DIRECTIONS FOR THIS TASK
Search the material below for lines containing the string "hops", and copy every one you find.

MATERIAL FOR THE TASK
________
/-- Only `wmem` writes memory, one word at the address that its first operand resolves to (20_memory.md R54). -/
theorem effect_mem (h : Effect s i t) :
    t.mem = s.mem ∨
      ∃ a b addr v, i = .wmem a b ∧ resolve s a = .ok addr ∧ t.mem = s.mem.write addr.toNat v := by
  cases h with
  | store ha => exact .inr ⟨_, _, _, _, rfl, ha, rfl⟩
  | fault | inEnd | inBad | halt | retEmpty | hold | noop | register | pop | input | push | jmp | jtTaken | jtNot
  | jfTaken | jfNot | call | ret | out => exact .inl rfl

theorem effect_cfg (h : Effect s i t) : t.cfg = s.cfg := by
  cases h <;> rfl

/-- The stack changes by one word at its top, in `push` and `call` or in `pop` and `ret` (10_state.md R29). -/
theorem effect_stack (h : Effect s i t) :
    t.stack = s.stack ∨
      (((∃ a, i = .push a) ∨ (∃ a, i = .call a)) ∧ ∃ w, t.stack = s.stack ++ [w]) ∨
      (((∃ a, i = .pop a) ∨ i = .ret) ∧ ∃ w, s.stack = t.stack ++ [w]) := by
  cases h with
  | push => exact .inr (.inl ⟨.inl ⟨_, rfl⟩, _, rfl⟩)
  | call => exact .inr (.inl ⟨.inr ⟨_, rfl⟩, _, rfl⟩)
  | pop hstack => exact .inr (.inr ⟨.inl ⟨_, rfl⟩, _, hstack⟩)
  | ret hstack => exact .inr (.inr ⟨.inr rfl, _, hstack⟩)
  | fault | inEnd | inBad | halt | retEmpty | hold | noop | register | input | store | jmp | jtTaken | jtNot | jfTaken
  | jfNot | out => exact .inl rfl

/-- OUT grows by one byte in `out` (10_state.md R36). -/
theorem effect_out (h : Effect s i t) : t.out = s.out ∨ ((∃ a, i = .out a) ∧ ∃ b, t.out = s.out ++ [b]) := by
  cases h with
  | out => exact .inr ⟨⟨_, rfl⟩, _, rfl⟩
  | fault | inEnd | inBad | halt | retEmpty | hold | noop | register | pop | input | store | push | jmp | jtTaken
  | jtNot | jfTaken | jfNot | call | ret => exact .inl rfl

/-- IB and the host's answers change in `in` (10_state.md R35). -/
theorem effect_ib_input (h : Effect s i t) : (t.ib = s.ib ∧ t.input = s.input) ∨ ∃ a, i = .in_ a := by
  cases h with
  | inEnd | inBad | hold | input => exact .inr ⟨_, rfl⟩
  | fault | halt | retEmpty | noop | register | pop | store | push | jmp | jtTaken | jtNot | jfTaken | jfNot | call
  | ret | out => exact .inl ⟨rfl, rfl⟩

end

/-- Settles O23: the effect writes the destination register alone. -/
theorem onlyDestinationRegisterChanges : Obligations.OnlyDestinationRegisterChanges := fun _ _ _ h _ =>
  effect_readReg (exec_effect h)

/-- Settles O24: memory is as before or after one write of `wmem`, whose address is the first operand's value. -/
theorem onlyWmemChangesMemory : Obligations.OnlyWmemChangesMemory := by
  intro i s t h
  obtain hmem | ⟨x, y, addr, v, rfl, haddr, hmem⟩ := effect_mem (exec_effect h)
  · rw [hmem]
    exact ⟨fun _ _ => rfl, fun _ _ _ _ _ _ _ => rfl, fun _ _ _ _ _ _ => rfl⟩
  · rw [hmem]
    refine ⟨fun _ hno => absurd rfl (hno x y), fun a b addr' k hi ha hk => ?_, fun a b e k hi ha => ?_⟩
    · cases hi
      obtain rfl : addr = addr' := Except.ok.inj (haddr.symm.trans ha)
      exact read_write_ne v hk.symm
    · cases hi
      simp [haddr] at ha

/-- Settles O25: each field's own frame. -/
theorem stackAndPortsFrame : Obligations.StackAndPortsFrame := fun _ _ _ h =>
  have heffect := exec_effect h
  ⟨effect_cfg heffect, effect_stack heffect, effect_out heffect, effect_ib_input heffect⟩

/-! ### Memory -/

/-- A sequence of writes keeps the canonical form. -/
theorem foldl_write_wf {m : Memory} (hm : m.wf = true) (writes : List (Nat × Word)) :
    Memory.wf (writes.foldl (fun m w => m.write w.1 w.2) m) = true := by
  induction writes generalizing m with
  | nil => exact hm
  | cons w writes ih => exact ih (write_wf hm w.1 w.2)

/-- Settles O26: by induction on the writes from the last one back, which decides the read or leaves it to those before. -/
theorem readsSeeLatestWrite : Obligations.ReadsSeeLatestWrite := by
  intro m writes k hm
  induction writes using List.reverseRecOn with
  | nil => rfl
  | append_singleton writes w ih =>
    rw [List.foldl_append, List.reverse_append]
    by_cases hk : w.1 = k
    · subst hk
      simp [read_write_same (foldl_write_wf hm writes)]
    · simp [read_write_ne w.2 hk, hk, ih]

/-- Settles O32: the stored word is the opcode word at the written address, and the step there executes what it selects. -/
theorem storesAreFetched : Obligations.StoresAreFetched := by
  intro s t a b addr v i hwf hrun ha hb hin h hdec hops
  rw [exec_wmem_of_inside ha hb hin] at h
  obtain rfl := Host.Outcome.next.inj h
  refine step_of_operandsFetched hrun hin ?_ hops
  rw [DecodesAt, opcodeAt, read_write_same hwf]
  exact hdec

end Sys2Proof.Proofs
end

section
/-! The reduction modulo 32768 in bits, subtraction by complement (44_alu.md), and `ret` after `call` (45_control.md). -/

namespace Sys2Proof.Proofs

open Sys2Proof.Machine Sys2Proof.Claims Sys2Proof.Laws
________
EXERCISE SOLUTION
  intro s t a b addr v i hwf hrun ha hb hin h hdec hops
  refine step_of_operandsFetched hrun hin ?_ hops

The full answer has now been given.